Background. A Middlesex County grand jury returned a three-count indictment charging the defendant with (1) vehicular homicide by reckless or negligent operation while under the influence of narcotic drugs or depressants (felony vehicular homicide), G. L. c. 90, § 24G(ti); (2) operating under the influence of narcotic drugs or depressants, G. L. c. 90, § 24; and (3) operating negligently1 so as to endanger, G. L. c. 90, § 24. All charges arose from a violent single-car accident in which the defendant drove a pickup truck into a young cyclist, who later died as a result of his injuries.

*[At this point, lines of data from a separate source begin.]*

-- ==== Sys2Proof/Tests/Slice0.lean ====
section
/-! SUPPORT. Tests: the well-formedness checks refuse ill-formed terms; every constructor's decoding on a word written out
from the spec's encoding (30_encoding.md R104, R120 to R125); single steps with the results of 95_test_vectors.md; and for
each obligation with hypotheses a concrete state and operands that meet them. -/

namespace Sys2Proof.Tests

open Sys2Proof Sys2Proof.Machine

/-! ### Well-formedness -/

theorem test_odd_displacement_is_ill_formed : (Instr.ldFpRlt (.g 0) 3).wellFormed = false := by decide

theorem test_displacement_above_14_is_ill_formed : (Instr.stFpRlt (.g 0) 16).wellFormed = false := by decide

theorem test_displacement_below_minus_16_is_ill_formed : (Instr.addFpRlt (.g 0) (-18)).wellFormed = false := by decide

theorem test_immediate_above_7_is_ill_formed : (Instr.cmpImm4 (.g 0) 8).wellFormed = false := by decide

theorem test_immediate_below_minus_8_is_ill_formed : (Instr.ldImm4 (.g 0) (-9)).wellFormed = false := by decide

theorem test_mode_check_refuses_what_the_instruction_check_refuses :
    (Mode.mem (.fpRlt 1)).wellFormed = false ∧ (Mode.imm4 100).wellFormed = false := by decide

/-! ### Decoding: OP is OP[7:3] * 8 + mode (30_encoding.md R104, R120), Rd = 2, Rx = 5, D4 = Fh (-2), I4 = Dh (-3), second
word 1234h -/

theorem test_decode_ld :
    [decodeTableWord 32 0x12340820, decodeTableWord 32 0x12340925, decodeTableWord 32 0x12340A20, decodeTableWord 16 0x0B2F, decodeTableWord 16 0x0C25, decodeTableWord 16 0x0D2D, decodeTableWord 16 0x0E25, decodeTableWord 16 0x0F25] =
      [some (.ldDrct (.g 2) 0x1234), some (.ldIndex (.g 2) 0x1234 (.g 5)), some (.ldImm (.g 2) 0x1234), some (.ldFpRlt (.g 2) (-2)), some (.ldReg (.g 2) (.g 5)), some (.ldImm4 (.g 2) (-3)), some (.ldIndr (.g 2) (.g 5)), some (.ldBIndr (.g 2) (.g 5))] := by decide

theorem test_decode_add :
    [decodeTableWord 32 0x12341820, decodeTableWord 32 0x12341925, decodeTableWord 32 0x12341A20, decodeTableWord 16 0x1B2F, decodeTableWord 16 0x1C25, decodeTableWord 16 0x1D2D, decodeTableWord 16 0x1E25, decodeTableWord 16 0x1F25] =
      [some (.addDrct (.g 2) 0x1234), some (.addIndex (.g 2) 0x1234 (.g 5)), some (.addImm (.g 2) 0x1234), some (.addFpRlt (.g 2) (-2)), some (.addReg (.g 2) (.g 5)), some (.addImm4 (.g 2) (-3)), some (.addIndr (.g 2) (.g 5)), some (.addBIndr (.g 2) (.g 5))] := by decide

theorem test_decode_sub :
    [decodeTableWord 32 0x12342020, decodeTableWord 32 0x12342125, decodeTableWord 32 0x12342220, decodeTableWord 16 0x232F, decodeTableWord 16 0x2425, decodeTableWord 16 0x252D, decodeTableWord 16 0x2625, decodeTableWord 16 0x2725] =
      [some (.subDrct (.g 2) 0x1234), some (.subIndex (.g 2) 0x1234 (.g 5)), some (.subImm (.g 2) 0x1234), some (.subFpRlt (.g 2) (-2)), some (.subReg (.g 2) (.g 5)), some (.subImm4 (.g 2) (-3)), some (.subIndr (.g 2) (.g 5)), some (.subBIndr (.g 2) (.g 5))] := by decide

theorem test_decode_cmp :
    [decodeTableWord 32 0x12342820, decodeTableWord 32 0x12342925, decodeTableWord 32 0x12342A20, decodeTableWord 16 0x2B2F, decodeTableWord 16 0x2C25, decodeTableWord 16 0x2D2D, decodeTableWord 16 0x2E25, decodeTableWord 16 0x2F25] =
      [some (.cmpDrct (.g 2) 0x1234), some (.cmpIndex (.g 2) 0x1234 (.g 5)), some (.cmpImm (.g 2) 0x1234), some (.cmpFpRlt (.g 2) (-2)), some (.cmpReg (.g 2) (.g 5)), some (.cmpImm4 (.g 2) (-3)), some (.cmpIndr (.g 2) (.g 5)), some (.cmpBIndr (.g 2) (.g 5))] := by decide

theorem test_decode_and :
    [decodeTableWord 32 0x12343020, decodeTableWord 32 0x12343125, decodeTableWord 32 0x12343220, decodeTableWord 16 0x332F, decodeTableWord 16 0x3425, decodeTableWord 16 0x352D, decodeTableWord 16 0x3625, decodeTableWord 16 0x3725] =
      [some (.andDrct (.g 2) 0x1234), some (.andIndex (.g 2) 0x1234 (.g 5)), some (.andImm (.g 2) 0x1234), some (.andFpRlt (.g 2) (-2)), some (.andReg (.g 2) (.g 5)), some (.andImm4 (.g 2) (-3)), some (.andIndr (.g 2) (.g 5)), some (.andBIndr (.g 2) (.g 5))] := by decide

As to the most serious conviction of felony vehicular homicide, the Commonwealth proceeded at trial in the Superior Court on the theory that at the time of the accident the defendant was under the influence of one or more of three prescription medications that met the statutory definition of narcotics or depressants: lorazepam (Ativan), diazepam (Valium), and oxy-codone (Percocet) (collectively, scheduled drugs); that as a result of ingesting one or more of these drugs, the defendant’s ability to drive safely was diminished; and that she operated her vehicle negligently or recklessly by leaving her lane of travel and colliding head-on with the victim, who was riding his bicycle on the sidewalk.2
The defendant moved, unsuccessfully, for required findings of not guilty, once at the close of the Commonwealth’s case, again at the close of all of the evidence, and also after the verdicts were rendered. Defense counsel argued that there was insufficient evidence of intoxication by any scheduled drug and also claimed that even if the jury reasonably could conclude *217that the defendant was under the influence of one or more scheduled drugs, the Commonwealth failed to prove that her intoxication was voluntary.
The jury rendered guilty verdicts on all three offenses as charged, whereupon the judge sentenced the defendant on the felony vehicular homicide to a term of not less than two and one-half nor more than three years in State prison. The judge stayed the execution of that sentence pending the defendant’s appeal and also placed on file the two other convictions, as lesser included offenses of the felony, apparently to await further disposition following the expected appeal.
Discussion. The defendant argues on appeal that (1) there was insufficient evidence of her voluntary intoxication by any of the scheduled drugs at or near the time of the accident such that her ability to drive was impaired; (2) certain pharmacy records, as purportedly privileged communications pursuant to G. L. c. 233, § 20B (the psychotherapist-patient privilege), should have been excluded from evidence at trial; (3) the judge erred in keeping from the jury certain comments made by the defendant during her September 6, 2001, interview with the police; and (4) in the event that the defendant’s felony conviction is affirmed, her convictions of operating while under the influence of intoxicating narcotic drugs or depressants and operating to endanger should be dismissed as duplicative.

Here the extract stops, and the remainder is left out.